/-- LEARN_SET, LEARN_RESET and AUTHORITY_CLEAR: the given learning fields of the segment are replaced and its learned time is clamped; the
learned time of a segment, or of all, becomes its nominal value; an UNCONFIRMED authority ends as withdrawn with a TRAIN notice. Each has
its refusals, and a request about learning raises no notice. What a sample does: it counts when it is of a move from a segment to its
successor, no platform, entered by a move and left without a stall, between a third of the nominal value and three times it, and it moves
the learned time by the difference over the filter's divisor, the quotient rounded halves away from zero (log 14), within the clamps. What
the end of an authority does: an authority that ends as withdrawn is removed with its grant, the section is offered again, and a call at
its platform, unless that gave it a new authority (log 33), is WAITING and evaluated. What the payload of a REVOKE_ECHO does: nothing for
an id that no authority of the unit bears, or an ISSUED one; a REVOKING one of a train that has departed ends, with TRACK_DISCREPANCY at
WITHDRAWN; another REVOKING or UNCONFIRMED one ends as withdrawn at WITHDRAWN, and as consumed at TOO_LATE, the call at its platform
DEPARTING for 30 s (the raise before the evaluation: log 48). What the outcome of an AUTHORISE does: a delivered one is sent, and a REVOKE
follows when it is REVOKING; a failed one of an ISSUED authority takes it and its grant, and the call waits 1 s. -/
def Obligations.LearningAndAuthorities : Prop :=
  (∀ (tag : Nat) (g : Option Nat) (f : Option OneOrAdapt) (lo up : Option Nat) (s : State), due (.learnSet tag g f lo up) s →
    let known := f.all fun w => (filterOf? w).isSome
    (¬ given 0 127 g → badlyFilled (.learnSet tag g f lo up) tag "segment" s) ∧
    (∀ i, g = some i → i ≤ 127 →
      (known = false → badlyFilled (.learnSet tag g f lo up) tag "filter" s) ∧
      (known = true → ¬ fits 0 50 lo → badlyFilled (.learnSet tag g f lo up) tag "lower" s) ∧
      (known = true → fits 0 50 lo → ¬ fits 0 50 up → badlyFilled (.learnSet tag g f lo up) tag "upper" s) ∧
      (known = true → fits 0 50 lo → fits 0 50 up →
        (s.desc.segment? i = none → refusedWith (.learnSet tag g f lo up) tag .notFound [] s) ∧
        (∀ x, s.desc.segment? i = some x →
          let y := { x with filter := (f.bind filterOf?).getD x.filter, lower := lo.getD x.lower, upper := up.getD x.upper }
          accepted (.learnSet tag g f lo up) tag s
            (State.setLearned i (learnClamp y (s.learned i))
              { s with lmc.working.segments := insertBy (·.index) y s.lmc.working.segments }) [])))) ∧
  (∀ (tag : Nat) (g : Option OneOrAll) (s : State), due (.learnReset tag g) s →
    (g = none → badlyFilled (.learnReset tag g) tag "segment" s) ∧
    (g = some .all →
      accepted (.learnReset tag g) tag s (forEach s.desc.segments (fun x t => t.setLearned x.index x.nominal) s) []) ∧
    (∀ i, g = some (.one i) →
      (127 < i → badlyFilled (.learnReset tag g) tag "segment" s) ∧
      (i ≤ 127 →
        (s.desc.segment? i = none → refusedWith (.learnReset tag g) tag .notFound [] s) ∧
        (∀ x, s.desc.segment? i = some x → accepted (.learnReset tag g) tag s (s.setLearned i x.nominal) [])))) ∧
  (∀ (tag : Nat) (n : Option Nat) (s : State), due (.authorityClear tag n) s →
    (¬ given 1 999 n → badlyFilled (.authorityClear tag n) tag "train" s) ∧
    (∀ k, n = some k → 1 ≤ k → k ≤ 999 →
      (s.train? k = none → refusedWith (.authorityClear tag n) tag .notFound [] s) ∧
      (∀ t, s.train? k = some t →
        ((∀ a, t.authority = some a → a.state ≠ .unconfirmed) → refusedWith (.authorityClear tag n) tag .state [] s) ∧
        (∀ a, t.authority = some a → a.state = .unconfirmed →
          ∃ f, accepted (.authorityClear tag n) tag s ((endWithdrawn k s).trainNotice k).conclude f)))) ∧
  (∀ (n o h : Nat) (stalled : Bool) (s : State),
    (∀ g t, s.desc.segment? o = some g → s.train? n = some t →
      let x := 10 * (s.lmc.count - t.entryMark)
      let counts := g.successor = some h ∧ t.entryMove = true ∧ g.platform = none ∧ stalled = false ∧ x ≤ 3 * g.nominal ∧
        g.nominal ≤ 3 * x
      (counts → takeSample n o h stalled s = s.setLearned o (learnStep g (s.learned o) x)) ∧
      (¬ counts → takeSample n o h stalled s = s)) ∧
    (∀ (g : Segment) (l x : Nat),
      let d := (x : Int) - l
      let k := match g.filter with
        | .k8 => 8
        | .k16 => 16
        | .k32 => 32
        | .adapt => if 100 * d.natAbs ≤ 5 * l then 32 else if 100 * d.natAbs ≤ 20 * l then 16 else 8
      let q := (2 * d.natAbs + k) / (2 * k)
      learnStep g l x = max ((g.nominal * (100 - g.lower) + 99) / 100)
        (min (g.nominal * (100 + g.upper) / 100) (if d < 0 then l - q else l + q)))) ∧
  (∀ (n : Nat) (t : Train) (a : Authority) (s : State), s.train? n = some t → t.authority = some a →
    let u := dropGrant n (s.modTrain n fun r => { r with authority := none })
    let call := (u.train? n).bind (·.call)
    ((u.train? n).bind (·.authority) ≠ none → endWithdrawn n s = u) ∧
    ((u.train? n).bind (·.authority) = none →
      (call = none → endWithdrawn n s = u) ∧
      (∀ c, call = some c → endWithdrawn n s =
        if c.platform = a.platform then evaluate n (u.modCall n fun d => { d with phase := .waiting }) else authorityEnded n u))) ∧
  (∀ (n : Nat) (s : State),
    ((∃ c, (s.train? n).bind (·.call) = some c ∧ c.phase = .waiting) → authorityEnded n s = evaluate n s) ∧
    ((∀ c, (s.train? n).bind (·.call) = some c → c.phase ≠ .waiting) → authorityEnded n s = s) ∧
    (s.grant? n = none → dropGrant n s = s) ∧
    (∀ g, s.grant? n = some g →
      let t := { s with tpc.grants := s.tpc.grants.filter (·.train != n) }
      dropGrant n s = if s.secState? g.sec = some .energised then reoffer g.sec t else t)) ∧
  (∀ (a : Nat) (p : List Octet) (s : State),
    let u := takeRevokeEcho a p s
    let bearers := fun i : Octet => s.trk.trains.find? fun t => (t.authority.map (·.id)) == some i.toNat
    ((∀ i o, p = [i, o] → 1 < o.toNat) → u = s) ∧
    (∀ i o, p = [i, o] → o.toNat ≤ 1 →
      (bearers i = none → u = s) ∧
      (∀ t r, bearers i = some t → t.authority = some r →
        let n := t.number
        let freed := s.modTrain n fun q => { q with authority := none }
        let promised := authorityEnded n (freed.modCall n fun c =>
          if c.platform = r.platform then { c with phase := .departing, departWait := some (s.lmc.count + 30) } else c)
        (s.platformUnit r.platform ≠ a → u = s) ∧
        (s.platformUnit r.platform = a →
          (r.state = .issued → u = s) ∧
          (r.state = .revoking → r.departed = true → u = authorityEnded n
            (if o.toNat = 1 then freed else platformDiscrepancy r.platform 2 .tracker freed)) ∧
          ((r.state = .revoking ∧ r.departed = false) ∨ r.state = .unconfirmed →
            u = if o.toNat = 1 then promised else endWithdrawn n s))))) ∧
  (∀ (id : Nat) (o : FrameEnd) (t : Train) (a : Authority) (s : State),
    (s.trk.trains.find? fun t => (t.authority.map (·.id)) == some id) = some t → t.authority = some a →
    let n := t.number
    let u := authoriseOutcome id o s
    let marked := s.modAuthority n fun r => { r with sent := true }
    (o = .delivered → u = if a.state = .revoking ∧ a.sent = false then
      (postOrDrop (s.platformUnit a.platform) (.revoke a.id) marked).modAuthority n fun r =>
        { r with revokeSends := 1, echoLimit := some (s.lmc.count + 3) }
      else marked) ∧
    (o ≠ .delivered → a.state = .revoking → a.sent = false → u = endWithdrawn n s) ∧
    (o = .failed → a.state = .issued → u =
      (dropGrant n (s.modTrain n fun r => { r with authority := none })).modCall n fun c =>
        if c.platform = a.platform then { c with phase := .waiting, retry := some (s.lmc.count + 1) } else c))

|---|

TASK STATEMENT:
What is needed is an exact copy of the entries from their first line down to the line with "the learned time", that line included, and nothing beyond it.

FINISHED EXERCISE:
/-- LEARN_SET, LEARN_RESET and AUTHORITY_CLEAR: the given learning fields of the segment are replaced and its learned time is clamped; the
learned time of a segment, or of all, becomes its nominal value; an UNCONFIRMED authority ends as withdrawn with a TRAIN notice. Each has
its refusals, and a request about learning raises no notice. What a sample does: it counts when it is of a move from a segment to its
successor, no platform, entered by a move and left without a stall, between a third of the nominal value and three times it, and it moves
the learned time by the difference over the filter's divisor, the quotient rounded halves away from zero (log 14), within the clamps. What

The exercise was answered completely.